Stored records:
/-! ### What an instruction leaves alone -/

/-- `t` differs from `s` at most in the pieces `ps`, the record and the sequencer, and the host's side is that of `s`
(R79, R228). -/
structure CoreChanges (ps : List Piece) (s t : State) : Prop where
  changes : Changes ps s t
  host : t = t.hostOf s

theorem CoreChanges.refl (ps : List Piece) (s : State) : CoreChanges ps s s := ⟨Changes.refl ps s, rfl⟩

/-- A next state of an outcome that does not depend on the host's side has the host's side it started with. -/
theorem host_of_mapNext {s t : State} {o : Host.Outcome State Fault Refusal} (h : o = mapNext (·.hostOf s) o)
    (ht : o = .next t) : t = t.hostOf s := by
  rw [ht] at h
  exact Host.Outcome.next.inj h

theorem acknowledge_changes (ps : List Piece) (s : State) : Changes ps s (acknowledge s) :=
  ⟨fun p _ => by cases p <;> simp [Piece.same], rfl, rfl⟩

/-- A word that takes effect in the write step has it on an idle core only (R222). -/
theorem unless_busy_cases {s t u : State}
    (h : (if s.busy then .next s else .next u : Host.Outcome State Fault Refusal) = .next t) :
    t = s ∨ (s.busy = false ∧ t = u) := by
  cases hb : s.busy with
  | true => rw [hb] at h; cases h; exact .inl rfl
  | false => rw [hb] at h; cases h; exact .inr ⟨rfl, rfl⟩

theorem execAck_changes {s t : State} (h : execAck s = .next t) : CoreChanges [] s t := by
  obtain rfl | ⟨-, rfl⟩ := unless_busy_cases h
  · exact .refl [] t
  · exact ⟨acknowledge_changes [] s, rfl⟩

theorem execIllegalOp_changes {s t : State} (h : execIllegalOp s = .next t) : CoreChanges [] s t := by
  obtain rfl | ⟨-, rfl⟩ := unless_busy_cases h
  · exact .refl [] t
  · exact ⟨(acknowledge_changes [] s).raise .illegalOpcode, rfl⟩

/-- The lines of a command write only pieces of its row (R228). -/
theorem commandOf_within {i : Instr} {op : BitVec 4} {body : List Line} (hc : commandOf i = some (op, body)) :
    Within (Instr.writes i) body := by
  cases i <;> cases hc <;> unfold Within <;> decide

/-- A command changes what its lines may write, whether it is only started or runs to its end (R220, R228). -/
theorem runCommand_changes {ps : List Piece} {op : BitVec 4} {body : List Line} (hw : Within ps body) {s t : State}
    (h : runCommand op body s = .next t) : CoreChanges ps s t := by
  have hstart : Changes ps s (startCommand op body s) := (acknowledge_changes ps s).resume op body
  unfold runCommand at h
  split at h
  · cases h; exact .refl ps s
  · dsimp only at h
    split at h
    · cases h; exact ⟨hstart, rfl⟩
    · refine ⟨hstart.trans (coreRun_limited _ _ (fun op' todo hp => ?_) h),
        host_of_mapNext (coreRun_hostOf _ (startCommand op body s) s) h⟩
      cases hp; exact hw

/-- The tag read moves the position only (R183). -/
theorem execTag_changes {v : Word} {s t : State} (h : execTag v s = .next t) : CoreChanges [.position] s t := by
  refine ⟨?_, host_of_mapNext (execTag_hostOf v s s) h⟩
  obtain ⟨op, rest, hp⟩ := execTag_awaited h
  have hmove := atPos_changes s (s.inPos + 32)
  rw [execTag_running hp] at h
  split at h
  · cases h; exact hmove.resume op _
  · cases h; exact hmove.resume op _

/-- A marker moves the position and allocates a node at most, before what goes on from there (R185, R188). -/
theorem enterNode_changes {op : BitVec 4} {rest : List Line} {s t : State}
    {k : NodeIdx → State → Host.Outcome State Fault Refusal} (h : enterNode op rest s k = .next t)
    (hk : ∀ i u, Changes [.position, .arena] s u → k i u = .next t → Changes [.position, .arena] s t) :
    Changes [.position, .arena] s t := by
  have hmove : Changes [.position, .arena] s (s.atPos (s.inPos + 1)) := (atPos_changes s _).mono (by decide)
  unfold enterNode at h
  dsimp only at h
  split at h
  · cases h; exact hmove.resume op _
  · refine hk _ _ (hmove.trans ?_) h
    exact (arena_changes (s.atPos (s.inPos + 1)) s.node (s.nodeCount + 1) s.root).mono (by decide)

theorem execHdrInternal_changes {s t : State} (h : execHdrInternal s = .next t) : CoreChanges [.position, .arena] s t := by
  refine ⟨?_, host_of_mapNext (execHdrInternal_hostOf s s) h⟩
  obtain ⟨op, stack, rest, hp⟩ := execHdrInternal_awaited h
  rw [execHdrInternal, hp] at h
  refine enterNode_changes h fun i u hu hnext => ?_
  cases hnext; exact hu.resume op _

theorem execHdrLeaf_changes {v : SymField} {s t : State} (h : execHdrLeaf v s = .next t) :
    CoreChanges [.position, .arena] s t := by
  refine ⟨?_, host_of_mapNext (execHdrLeaf_hostOf v s s) h⟩
  obtain ⟨op, stack, rest, hp⟩ := execHdrLeaf_awaited h
  rw [execHdrLeaf, hp] at h
  refine enterNode_changes h fun i u hu hnext => ?_
  have hread : Changes [.position, .arena] s (u.atPos (u.inPos + 9)) := hu.trans ((atPos_changes u _).mono (by decide))
  dsimp only at hnext
  split at hnext
  · cases hnext; exact hread.resume op _
  · unfold setNode at hnext
    split at hnext
    · refine hread.trans (Changes.mono (ps := [.arena]) ?_ (by decide))
      exact (arena_changes (u.atPos (u.inPos + 9)) _ u.nodeCount u.root).trans (returnNode_changes _ _ _ _ _ _ hnext)
    · cases hnext
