-- ==== Sys2Proof/Machine/Commands.lean ====
section
/-!
DEFINITION. The host commands that belong to no one codec (48_host_commands.md): NOP (R263), STOP (R264), CLEAR (R265).
-/

namespace Sys2Proof.Machine

/-- NOP (R263): legal in every phase, changes nothing. -/
def execNop (s : State) : Host.Outcome State Fault Refusal := .next s

/-- STOP (R264): error entry with the reason's code, or rejection where the reason is not legal in this phase (R94). -/
def execStop (arg : Byte) (s : State) : Host.Outcome State Fault Refusal :=
  match stopCause arg s.phase with
  | some c => .next (errorEntry c s)
  | none => .next (rejectCommand 0x04 arg s)

/-- CLEAR (R265): the return to IDLE, legal in IDLE, DONE and ERROR. -/
def execClear (s : State) : Host.Outcome State Fault Refusal :=
  if phaseRunning s.phase then .next (rejectCommand 0x05 0 s) else .next (returnToIdle s)

end Sys2Proof.Machine
end

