-- ==== Sys2Proof/Machine/Decoder.lean ====
section
/-!
DEFINITION. The decoder (47_decoder.md): the commands DEC_START (R230) and SINK_OK (R237), the reaction to IN(b) in
its phases (R231 to R234) and the payload walk (R240).
-/

namespace Sys2Proof.Machine

/-- What DEC_START leaves before its check (R230). -/
def decStarted (s : State) : State :=
  { startOperation .decompress s with
    dec := { magAcc := 0, magN := 0, dstate := .mark, symAcc := 0, symCnt := 0, slot := 0, cur := 0 }
    extLen := 0
    phase := .decMagic }

/-- DEC_START (R230): an empty stream is E_EOF at once (R242). -/
def execDecStart (s : State) : Host.Outcome State Fault Refusal :=
  if s.phase = .idle then (eofCheck (decStarted s)).outcome else .next (rejectCommand 0x02 0 s)

/-- SINK_OK (R237). -/
def execSinkOk (s : State) : Host.Outcome State Fault Refusal :=
  if s.phase = .decWait then (eofCheck { s with phase := .decDict }).outcome else .next (rejectCommand 0x03 0 s)

/-- ReadMagic (R233), one byte. -/
def magicByte (b : Byte) (s : State) : Flow :=
  let s1 : State :=
    { s with dec := { s.dec with magAcc := s.dec.magAcc.extractLsb' 0 8 ++ b, magN := s.dec.magN + 1 } }
  if s1.dec.magN = 2 then
    if s1.dec.magAcc ≠ s1.magicReg then raise .magic s1 else .go { s1 with phase := .decExt }
  else .go s1

/-- The terminator ends the extension (R234): the core waits for the host's verdict (R236). -/
def extEnd (s : State) : State := ({ s with phase := .decWait }).pend .wait

/-- An extension byte is appended; a 256th is E_EXT_LONG (R234). -/
def extAppend (b : Byte) (s : State) : Flow :=
  if s.extLen = 255 then raise .extLong s
  else .go { s with ext := s.ext.setIfInBounds s.extLen.toNat b, extLen := s.extLen + 1 }

/-- ReadExtension (R234), one byte. -/
def extensionByte (b : Byte) (s : State) : Flow := if b = s.termReg then .go (extEnd s) else extAppend b s

/-- A leaf has been reached (R240): the sentinel ends the operation, any other leaf is emitted and the cursor returns
to the root. `s` holds the leaf's index in CUR. -/
def leafReached (sym : Sym) (s : State) : Flow :=
  if s.dec.cur = s.tree.sentNode then .ended (finish s)
  else .go { s with out := emit (sym.extractLsb' 0 8) s.out, dec := { s.dec with cur := 0 } }

/-- `payload_bit(bit)` (R240). -/
def payloadBit (bit : Bool) (s : State) : Flow :=
  match childOf s.tree.node s.dec.cur bit with
  | none => .stop .walkOffTree
  | some k =>
    let s1 : State := { s with dec := { s.dec with cur := k } }
    match s.tree.node[k.toNat]? with
    | some (.leaf sym) => leafReached sym s1
    | some .bare => .go s1
    | some (.pair _ _) => .go s1
    | none => .stop .arrayBound

/-- One bit of DEC_DICT or DEC_PAYLOAD; the phase is tested before every bit, and in any other phase the bit is
dropped (R232). -/
def takeBit (bit : Bool) (s : State) : Flow :=
  match s.phase with
  | .decDict => dictStep bit s
  | .decPayload => payloadBit bit s
  | .idle => .ended s
  | .encCount => .ended s
  | .encCode => .ended s
  | .decMagic => .ended s
  | .decExt => .ended s
  | .decWait => .ended s
  | .done => .ended s
  | .error => .ended s

/-- The bits of an input byte one after another (R232). -/
def takeBits : List Bool → State → Flow
  | [], s => .go s
  | b :: bits, s => (takeBit b s).bind (takeBits bits)

/-- The frame of IN(b) in the decoder phases (R231): the count, the progress, the phase's own part, the end check. -/
def decFrame (part : State → Flow) (s : State) : Flow :=
  (part (State.updatePct { s with inCnt := s.inCnt + 1 })).bind fun s1 =>
  if phaseDecoding s1.phase then eofCheck s1 else .go s1

end Sys2Proof.Machine
end

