-- ==== Sys2Proof/Machine/Events.lean ====
section
/-!
DEFINITION. The core's reaction to each host event (00_scope.md R15), and which event is next.
-/

namespace Sys2Proof.Machine

/-- The oldest event that can take place, and the others in their order. An event that has to wait (a byte while
in_ready = 0, a host ready for output while there is none) holds up no other kind of event (48_host_commands.md R267;
log 4). -/
def takeEvent (s : State) : List HostEvent → Option (HostEvent × List HostEvent)
  | [] => none
  | e :: rest =>
    if s.canTake e then some (e, rest)
    else
      match takeEvent s rest with
      | some (f, others) => some (f, e :: others)
      | none => none

/-- `WR(0x004, w)` (48_host_commands.md R260): the command is executed or the word rejected. -/
def commandWrite (w : Word) (s : State) : Host.Outcome State Fault Refusal :=
  match decodeCommand w with
  | .ok i => exec i s
  | .error _ => .next (reject w s)

/-- `WR(a, v)` (20_memory.md R67 to R69). A write of CMD always completes without a bus error (R260). -/
def hostWrite (a : BitVec 15) (v : Word) (s : State) : Host.Outcome State Fault Refusal :=
  match regAt a with
  | none => .next (refuseAccess s)
  | some .cmd => commandWrite v { s with reply := .ack }
  | some r => .next (writeReg r v s)

/-- `IN(b)` (46_encoder.md R212, R218; 47_decoder.md R231 to R234). Outside an accepting phase there is no such event
(48_host_commands.md R267). -/
def inByte (b : Byte) (s : State) : Flow :=
  match s.phase with
  | .encCount => inEncCount b s
  | .encCode => inEncCode b s
  | .decMagic => decFrame (magicByte b) s
  | .decExt => decFrame (extensionByte b) s
  | .decDict => decFrame (takeBits (bitsOf b)) s
  | .decPayload => decFrame (takeBits (bitsOf b)) s
  | .idle => .go s
  | .decWait => .go s
  | .done => .go s
  | .error => .go s

/-- `OUT`: the oldest output byte passes to the host, and nothing else changes (R15; log 5). -/
def outTransfer (s : State) : State := { s with out := { s.out with taken := s.out.taken + 1 } }

/-- The hardware reset (70_reset_and_hazards.md R320). The parameters and the host's pending events are not the
core's (log 17). -/
def hardReset (s : State) : State := { State.afterReset s.magicReg s.termReg s.draws with events := s.events }

/-- The core's whole reaction to one host event (R15). -/
def react (e : HostEvent) (s : State) : Host.Outcome State Fault Refusal :=
  match e with
  | .read a => .next (hostRead a s)
  | .write a v => hostWrite a v s
  | .narrow _ => .next (refuseAccess s)
  | .inByte b => (inByte b s).outcome
  | .outByte => .next (outTransfer s)
  | .reset => .next (hardReset s)

/-- A state whose next step takes up one container token, placed by its width (log 10): a byte of the extension, or
the second byte of the magic after its first, or the last eight bits of a leaf slot after its first two. -/
def placeToken (s : State) (nbits w : Nat) : State :=
  let lo : Byte := BitVec.ofNat 8 w
  let hi : Byte := BitVec.ofNat 8 (w / 256)
  let t : State := { s with op := .decompress, totalLen := Config.lenOver, inCnt := 0 }
  if nbits = 8 then { t with phase := .decExt, events := .inByte lo :: s.events }
  else if nbits = 16 then
    { t with
      phase := .decMagic, inCnt := 1, events := .inByte hi :: s.events
      dec := { s.dec with magAcc := lo.setWidth 16, magN := 1 } }
  else if nbits = 10 then
    { t with
      phase := .decDict, events := .inByte lo :: s.events
      dec := { s.dec with dstate := .sym, symAcc := (BitVec.ofNat 9 (w / 256 % 2)), symCnt := 1 } }
  else { t with phase := .decDict, events := .inByte lo :: s.events, dec := { s.dec with dstate := .mark } }

end Sys2Proof.Machine
end

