/-- R214, R216, R217, R185: the last byte of pass 1 builds the tree (the assembly of the pair stack the counts give, R160,
with SENT_NODE its last node, R171) and derives its code table, makes the sizes (R170) and the estimate; the size guard
then ends the operation with nothing emitted, or the header is written and pass 2 begins. -/
def Obligations.TheEndOfPassOne : Prop :=
  ∀ (s : State) (b : Byte) (rest : List HostEvent), s.phase = .encCount → countersOk s → countsOk s →
    s.out.acc = 0 → s.out.nb = 0 → s.out.seq = [] →
    takeEvent s s.events = some (.inByte b, rest) → s.inCnt.toNat + 1 = s.totalLen.toNat →
    ∃ t, step s = .next t ∧ t.freqValid = true ∧ t.codeValid = true ∧ t.totalLen = s.totalLen ∧
      (∀ k (h : k < 257), t.freq[k] = if k = b.toNat then s.freq[k] + 1 else s.freq[k]) ∧
      (∃ p m u, buildStack t.freq s.queue s.stack = .ok p m ∧ assemble (constructionOrder m) s.tree = (true, u) ∧
        t.tree = { u with sentNode := u.nn - 1 } ∧ t.queue = p ∧ t.stack = { m with psn := 0 }) ∧
      deriveCodes t.tree s.codes = some t.codes ∧ t.nnode = t.tree.nn ∧ t.nnode.toNat + 1 = 2 * t.nleaf.toNat ∧
      t.tree.sentNode.toNat + 1 = t.tree.nn.toNat ∧
      t.nleaf.toNat = 1 + ((t.freq.toList.take 256).filter (· ≠ 0)).length ∧
      t.estBytes.toNat =
        (16 + 8 * (s.extLen.toNat + 1) + 513 + 9 * t.nleaf.toNat + payloadBits t.freq t.codes.len + 7) / 8 ∧
      (s.totalLen.toNat ≤ t.estBytes.toNat ∧ s.force = false →
        t.phase = .error ∧ t.err = { code := .policy, phase := .encCount, info := s.totalLen } ∧ t.discard = true ∧
        t.inCnt = s.totalLen ∧ t.out = s.out) ∧
      (t.estBytes.toNat < s.totalLen.toNat ∨ s.force = true →
        t.phase = .encCode ∧ t.inCnt = 0 ∧ t.err = s.err ∧ t.discard = s.discard ∧
        t.out.seq.length = 3 + s.extLen.toNat + (513 + 9 * t.nleaf.toNat) / 8 ∧
        t.out.nb.toNat = (513 + 9 * t.nleaf.toNat) % 8 ∧
        writtenBits t.out = bitsMsb s.magicReg ++ (s.ext.toList.take s.extLen.toNat).flatMap bitsOf ++
          bitsOf s.termReg ++ skeletonBits t.tree)

/-- R218: in pass 2 a byte without a code is E_MISMATCH; any other byte writes its code, and the last one the
sentinel's code after it and the flush, which is DONE. That the rise of PCT to 100 at that DONE pends PROG is the
model's reading of R310 (log 18, DEDUCED). -/
def Obligations.PassTwoWritesTheCodes : Prop :=
  ∀ (s : State) (b : Byte) (rest : List HostEvent), s.phase = .encCode → s.op = .compress →
    takeEvent s s.events = some (.inByte b, rest) →
    (s.codes.len[b.toNat]? = some 0#9 → step s = .next { s with
      events := rest, inCnt := s.inCnt + 1, phase := .error,
      err := { code := .mismatch, phase := .encCode, info := s.inCnt + 1 }, discard := true,
      irqPend := s.irqPend ||| 0x02#5 }) ∧
    (∀ n v, s.codes.len[b.toNat]? = some n → s.codes.bits[b.toNat]? = some v → n ≠ 0#9 →
      (s.inCnt.toNat + 1 < s.totalLen.toNat → ∃ p : BitVec 7,
        p.toNat = 100 * (s.totalLen.toNat + s.inCnt.toNat + 1) / (2 * s.totalLen.toNat) ∧
        step s = .next { s with
          events := rest, inCnt := s.inCnt + 1, out := putAll (codeBitList n v) s.out, pct := p,
          irqPend := if s.pct < p then s.irqPend ||| 0x08#5 else s.irqPend }) ∧
      (s.inCnt.toNat + 1 = s.totalLen.toNat → s.codes.len[256] ≠ 0#9 → step s = .next { s with
        events := rest, inCnt := s.inCnt + 1, phase := .done, pct := 100,
        out := bpFlush (putAll (codeBitList s.codes.len[256] s.codes.bits[256]) (putAll (codeBitList n v) s.out)),
        irqPend := s.irqPend ||| (if s.pct < 100 then 0x09#5 else 0x01#5) }))

/-- R66, R68, R69: a read changes no register, whatever it reads: only the port's answer (and the model's count of free
values, log 3). It is refused exactly where the address is misaligned or unmapped. What a read answers is said by
`StatusReadsItsFields` and `RegistersReadTheirFields`. -/
def Obligations.ReadsHaveNoSideEffect : Prop :=
  ∀ (s : State) (a : BitVec 15) (rest : List HostEvent), takeEvent s s.events = some (.read a, rest) →
    step s = .next (hostRead a { s with events := rest }) ∧
    ∃ (r : Reply) (d : Nat), step s = .next { s with events := rest, reply := r, draws := d } ∧
      (r = .busError ↔ a.toNat % 4 ≠ 0 ∨ (0x054 ≤ a.toNat ∧ a.toNat < 0x400) ∨ (0x7FC ≤ a.toNat ∧ a.toNat < 0x800) ∨
        (0xC04 ≤ a.toNat ∧ a.toNat < 0x1000) ∨ (0x1404 ≤ a.toNat ∧ a.toNat < 0x2000) ∨ 0x4020 ≤ a.toNat) ∧
      (r ≠ .busError → ∃ v, r = .data v) ∧
      (s.freqValid = true → s.codeValid = true →
        (∀ i, i < 255 → a.toNat = 0x400 + 4 * i → i < s.extLen.toNat) → d = s.draws)

/-- R26: the fields of STATUS as the host reads them at 0x008. -/
def Obligations.StatusReadsItsFields : Prop :=
  ∀ s : State, ∃ v : Word, hostRead 0x008 s = { s with reply := .data v } ∧
    v.extractLsb' 0 4 = phaseBits s.phase ∧ v.extractLsb' 4 2 = opBits s.op ∧ v.getLsbD 6 = false ∧
    (v.getLsbD 7 = true ↔ s.phase = .done) ∧ (v.getLsbD 8 = true ↔ s.phase = .error) ∧ v.getLsbD 9 = s.cmderr ∧
    v.getLsbD 10 = s.discard ∧ v.getLsbD 11 = s.freqValid ∧ v.getLsbD 12 = s.codeValid ∧
    (v.getLsbD 13 = true ↔ s.phase = .decWait) ∧ v.extractLsb' 14 18 = 0#18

- WHAT THE TASK ASKS:
Which lines above contain "symAcc"? Show each of them.

- REPLY TO THE TASK:
    dec := { magAcc := 0, magN := 0, dstate := .mark, symAcc := 0, symCnt := 0, slot := 0, cur := 0 }
      dec := { s.dec with dstate := .sym, symAcc := (BitVec.ofNat 9 (w / 256 % 2)), symCnt := 1 } }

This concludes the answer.